PROBLEM DESCRIPTION
Quote the entries below from the line with "exact reports_whenConstructed (.inl" through the line with "w _ hidle =>", both ends included, and only those lines.

· · · · ·

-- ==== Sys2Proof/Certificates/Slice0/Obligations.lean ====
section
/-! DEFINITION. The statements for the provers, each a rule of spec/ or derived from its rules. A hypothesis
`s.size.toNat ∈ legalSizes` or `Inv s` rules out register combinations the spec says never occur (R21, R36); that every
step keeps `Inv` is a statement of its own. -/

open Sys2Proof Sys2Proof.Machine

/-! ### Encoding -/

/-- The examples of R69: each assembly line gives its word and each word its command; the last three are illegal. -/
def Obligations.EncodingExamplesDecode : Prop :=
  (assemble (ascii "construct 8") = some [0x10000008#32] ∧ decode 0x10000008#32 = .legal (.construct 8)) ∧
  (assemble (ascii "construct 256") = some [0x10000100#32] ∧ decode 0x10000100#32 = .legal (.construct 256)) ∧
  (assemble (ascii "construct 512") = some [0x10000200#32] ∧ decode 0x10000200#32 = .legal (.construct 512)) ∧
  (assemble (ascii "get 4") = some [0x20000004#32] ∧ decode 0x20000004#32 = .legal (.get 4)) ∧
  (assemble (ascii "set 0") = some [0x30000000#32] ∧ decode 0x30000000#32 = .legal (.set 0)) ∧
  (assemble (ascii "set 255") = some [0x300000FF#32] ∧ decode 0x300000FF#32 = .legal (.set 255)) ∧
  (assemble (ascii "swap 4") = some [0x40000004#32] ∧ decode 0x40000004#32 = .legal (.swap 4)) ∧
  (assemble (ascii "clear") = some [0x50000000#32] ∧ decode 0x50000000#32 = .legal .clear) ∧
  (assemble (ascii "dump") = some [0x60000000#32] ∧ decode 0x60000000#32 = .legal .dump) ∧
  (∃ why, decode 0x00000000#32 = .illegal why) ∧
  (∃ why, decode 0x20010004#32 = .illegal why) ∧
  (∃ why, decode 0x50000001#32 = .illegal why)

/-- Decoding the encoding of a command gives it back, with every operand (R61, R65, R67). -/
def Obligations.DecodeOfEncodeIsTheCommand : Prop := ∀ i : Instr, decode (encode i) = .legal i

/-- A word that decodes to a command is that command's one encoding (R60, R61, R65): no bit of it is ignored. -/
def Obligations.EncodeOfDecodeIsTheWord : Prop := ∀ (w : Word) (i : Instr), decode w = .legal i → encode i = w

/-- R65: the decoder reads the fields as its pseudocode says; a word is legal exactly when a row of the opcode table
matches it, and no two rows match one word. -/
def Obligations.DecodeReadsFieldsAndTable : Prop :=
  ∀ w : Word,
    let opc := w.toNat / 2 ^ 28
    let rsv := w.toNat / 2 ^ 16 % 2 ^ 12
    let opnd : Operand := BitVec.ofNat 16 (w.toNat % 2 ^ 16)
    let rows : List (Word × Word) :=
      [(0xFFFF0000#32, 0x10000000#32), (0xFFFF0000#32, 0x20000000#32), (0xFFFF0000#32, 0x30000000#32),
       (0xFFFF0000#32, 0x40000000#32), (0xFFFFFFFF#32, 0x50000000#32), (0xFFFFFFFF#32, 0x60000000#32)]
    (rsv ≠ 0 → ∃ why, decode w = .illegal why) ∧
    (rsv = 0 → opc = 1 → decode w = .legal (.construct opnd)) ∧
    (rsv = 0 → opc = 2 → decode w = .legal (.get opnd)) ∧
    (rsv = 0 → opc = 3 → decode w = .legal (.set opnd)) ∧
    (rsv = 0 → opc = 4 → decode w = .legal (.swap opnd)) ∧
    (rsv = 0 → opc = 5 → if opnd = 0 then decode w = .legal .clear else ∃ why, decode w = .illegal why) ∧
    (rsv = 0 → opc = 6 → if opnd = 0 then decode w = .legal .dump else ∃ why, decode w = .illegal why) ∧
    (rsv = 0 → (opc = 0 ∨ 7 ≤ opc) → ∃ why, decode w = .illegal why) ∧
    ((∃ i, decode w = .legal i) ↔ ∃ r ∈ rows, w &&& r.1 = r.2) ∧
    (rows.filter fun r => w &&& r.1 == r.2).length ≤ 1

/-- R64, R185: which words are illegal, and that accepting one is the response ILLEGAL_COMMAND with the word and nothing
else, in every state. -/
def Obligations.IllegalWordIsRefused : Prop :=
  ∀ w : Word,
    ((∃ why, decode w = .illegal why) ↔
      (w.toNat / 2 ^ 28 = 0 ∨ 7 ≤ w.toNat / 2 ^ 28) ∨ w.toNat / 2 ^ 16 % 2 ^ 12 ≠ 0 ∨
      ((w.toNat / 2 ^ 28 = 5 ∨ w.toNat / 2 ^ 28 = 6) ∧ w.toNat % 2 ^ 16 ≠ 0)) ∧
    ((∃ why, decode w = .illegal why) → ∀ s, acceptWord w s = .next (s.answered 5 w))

· · · · ·

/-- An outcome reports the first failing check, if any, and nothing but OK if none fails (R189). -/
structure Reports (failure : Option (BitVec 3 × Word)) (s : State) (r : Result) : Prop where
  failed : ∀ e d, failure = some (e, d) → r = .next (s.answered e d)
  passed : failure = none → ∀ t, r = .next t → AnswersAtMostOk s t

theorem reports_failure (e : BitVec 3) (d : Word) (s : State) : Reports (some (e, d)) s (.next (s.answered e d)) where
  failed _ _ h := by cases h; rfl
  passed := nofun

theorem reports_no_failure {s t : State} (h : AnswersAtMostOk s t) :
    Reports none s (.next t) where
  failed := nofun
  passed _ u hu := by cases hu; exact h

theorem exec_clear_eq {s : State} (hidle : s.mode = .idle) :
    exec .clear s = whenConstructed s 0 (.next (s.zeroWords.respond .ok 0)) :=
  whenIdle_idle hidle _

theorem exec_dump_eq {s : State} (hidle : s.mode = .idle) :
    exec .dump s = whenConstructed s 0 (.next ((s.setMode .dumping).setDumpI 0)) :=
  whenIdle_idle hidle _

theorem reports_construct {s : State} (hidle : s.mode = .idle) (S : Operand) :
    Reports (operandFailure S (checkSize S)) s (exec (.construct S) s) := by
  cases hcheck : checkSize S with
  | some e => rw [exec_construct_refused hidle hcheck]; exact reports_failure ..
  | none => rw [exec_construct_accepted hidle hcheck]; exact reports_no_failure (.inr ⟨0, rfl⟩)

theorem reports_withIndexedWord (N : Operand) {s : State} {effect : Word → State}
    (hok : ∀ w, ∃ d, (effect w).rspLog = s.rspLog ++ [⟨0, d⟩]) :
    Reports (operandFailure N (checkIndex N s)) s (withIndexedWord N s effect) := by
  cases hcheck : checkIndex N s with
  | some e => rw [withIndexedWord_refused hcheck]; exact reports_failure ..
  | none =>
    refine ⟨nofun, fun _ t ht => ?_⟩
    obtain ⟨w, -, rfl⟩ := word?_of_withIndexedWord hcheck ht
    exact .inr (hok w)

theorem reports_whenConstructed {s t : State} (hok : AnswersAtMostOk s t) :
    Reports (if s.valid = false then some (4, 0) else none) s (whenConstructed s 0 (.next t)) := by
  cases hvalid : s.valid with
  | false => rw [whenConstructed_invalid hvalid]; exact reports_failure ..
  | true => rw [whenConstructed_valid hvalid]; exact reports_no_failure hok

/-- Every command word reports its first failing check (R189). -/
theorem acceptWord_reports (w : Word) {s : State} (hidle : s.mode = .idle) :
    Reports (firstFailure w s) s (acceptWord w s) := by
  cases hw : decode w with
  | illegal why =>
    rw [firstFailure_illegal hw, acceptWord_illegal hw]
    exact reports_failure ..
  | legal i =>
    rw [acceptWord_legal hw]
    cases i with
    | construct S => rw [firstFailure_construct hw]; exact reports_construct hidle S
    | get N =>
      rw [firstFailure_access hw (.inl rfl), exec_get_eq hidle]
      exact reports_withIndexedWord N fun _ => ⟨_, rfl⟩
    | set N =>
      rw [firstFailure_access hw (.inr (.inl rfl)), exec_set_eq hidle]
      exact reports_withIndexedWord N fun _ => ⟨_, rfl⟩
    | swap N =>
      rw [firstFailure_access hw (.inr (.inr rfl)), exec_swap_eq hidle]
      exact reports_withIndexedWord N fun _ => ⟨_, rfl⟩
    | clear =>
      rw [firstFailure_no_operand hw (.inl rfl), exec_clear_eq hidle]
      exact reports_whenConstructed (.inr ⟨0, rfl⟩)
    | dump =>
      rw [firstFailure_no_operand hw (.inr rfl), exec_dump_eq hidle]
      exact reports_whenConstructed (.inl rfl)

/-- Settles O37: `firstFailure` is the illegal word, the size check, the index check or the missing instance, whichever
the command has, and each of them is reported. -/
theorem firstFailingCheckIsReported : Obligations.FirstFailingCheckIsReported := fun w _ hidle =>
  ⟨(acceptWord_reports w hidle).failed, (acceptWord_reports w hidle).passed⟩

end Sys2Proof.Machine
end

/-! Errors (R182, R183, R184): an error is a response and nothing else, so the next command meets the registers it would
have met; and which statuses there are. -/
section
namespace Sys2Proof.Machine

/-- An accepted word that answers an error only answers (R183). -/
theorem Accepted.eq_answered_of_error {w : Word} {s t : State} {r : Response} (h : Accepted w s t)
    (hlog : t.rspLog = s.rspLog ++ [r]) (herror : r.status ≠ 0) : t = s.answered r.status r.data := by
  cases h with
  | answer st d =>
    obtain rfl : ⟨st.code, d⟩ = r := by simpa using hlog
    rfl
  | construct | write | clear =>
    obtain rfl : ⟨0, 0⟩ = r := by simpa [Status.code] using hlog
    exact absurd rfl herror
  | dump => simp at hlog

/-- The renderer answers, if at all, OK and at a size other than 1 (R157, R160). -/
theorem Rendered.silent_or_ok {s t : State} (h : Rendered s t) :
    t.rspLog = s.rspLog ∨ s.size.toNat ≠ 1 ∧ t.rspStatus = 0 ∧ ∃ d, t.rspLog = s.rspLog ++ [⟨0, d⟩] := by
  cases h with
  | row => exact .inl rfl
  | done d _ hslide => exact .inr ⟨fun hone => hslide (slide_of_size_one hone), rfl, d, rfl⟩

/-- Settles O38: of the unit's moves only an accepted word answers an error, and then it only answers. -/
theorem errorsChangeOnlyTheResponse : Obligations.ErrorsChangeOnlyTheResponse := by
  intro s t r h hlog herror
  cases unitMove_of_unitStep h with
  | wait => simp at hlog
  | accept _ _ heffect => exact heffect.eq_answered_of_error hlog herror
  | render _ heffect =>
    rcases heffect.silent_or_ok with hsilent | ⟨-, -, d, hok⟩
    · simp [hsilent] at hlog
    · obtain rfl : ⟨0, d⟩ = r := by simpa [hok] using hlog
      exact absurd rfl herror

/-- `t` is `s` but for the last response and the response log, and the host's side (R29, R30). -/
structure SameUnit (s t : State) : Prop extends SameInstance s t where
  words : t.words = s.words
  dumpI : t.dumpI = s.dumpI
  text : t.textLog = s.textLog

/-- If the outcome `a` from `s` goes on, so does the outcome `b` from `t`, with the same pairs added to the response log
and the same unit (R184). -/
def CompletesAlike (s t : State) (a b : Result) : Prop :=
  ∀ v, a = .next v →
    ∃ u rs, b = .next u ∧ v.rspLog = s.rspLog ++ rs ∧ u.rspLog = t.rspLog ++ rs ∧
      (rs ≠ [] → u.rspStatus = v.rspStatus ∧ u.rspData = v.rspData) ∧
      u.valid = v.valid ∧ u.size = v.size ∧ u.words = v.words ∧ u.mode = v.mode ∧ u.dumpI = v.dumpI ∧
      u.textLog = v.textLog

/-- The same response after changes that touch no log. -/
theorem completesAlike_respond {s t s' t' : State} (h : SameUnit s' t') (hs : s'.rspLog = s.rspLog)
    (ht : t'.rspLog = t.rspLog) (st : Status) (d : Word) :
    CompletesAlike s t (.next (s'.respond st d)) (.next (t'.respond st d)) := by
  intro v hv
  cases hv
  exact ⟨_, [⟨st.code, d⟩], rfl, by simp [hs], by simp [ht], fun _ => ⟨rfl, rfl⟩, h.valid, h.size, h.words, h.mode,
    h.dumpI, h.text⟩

· · · · ·

RESPONSE BOX
      exact reports_whenConstructed (.inl rfl)

/-- Settles O37: `firstFailure` is the illegal word, the size check, the index check or the missing instance, whichever
the command has, and each of them is reported. -/
theorem firstFailingCheckIsReported : Obligations.FirstFailingCheckIsReported := fun w _ hidle =>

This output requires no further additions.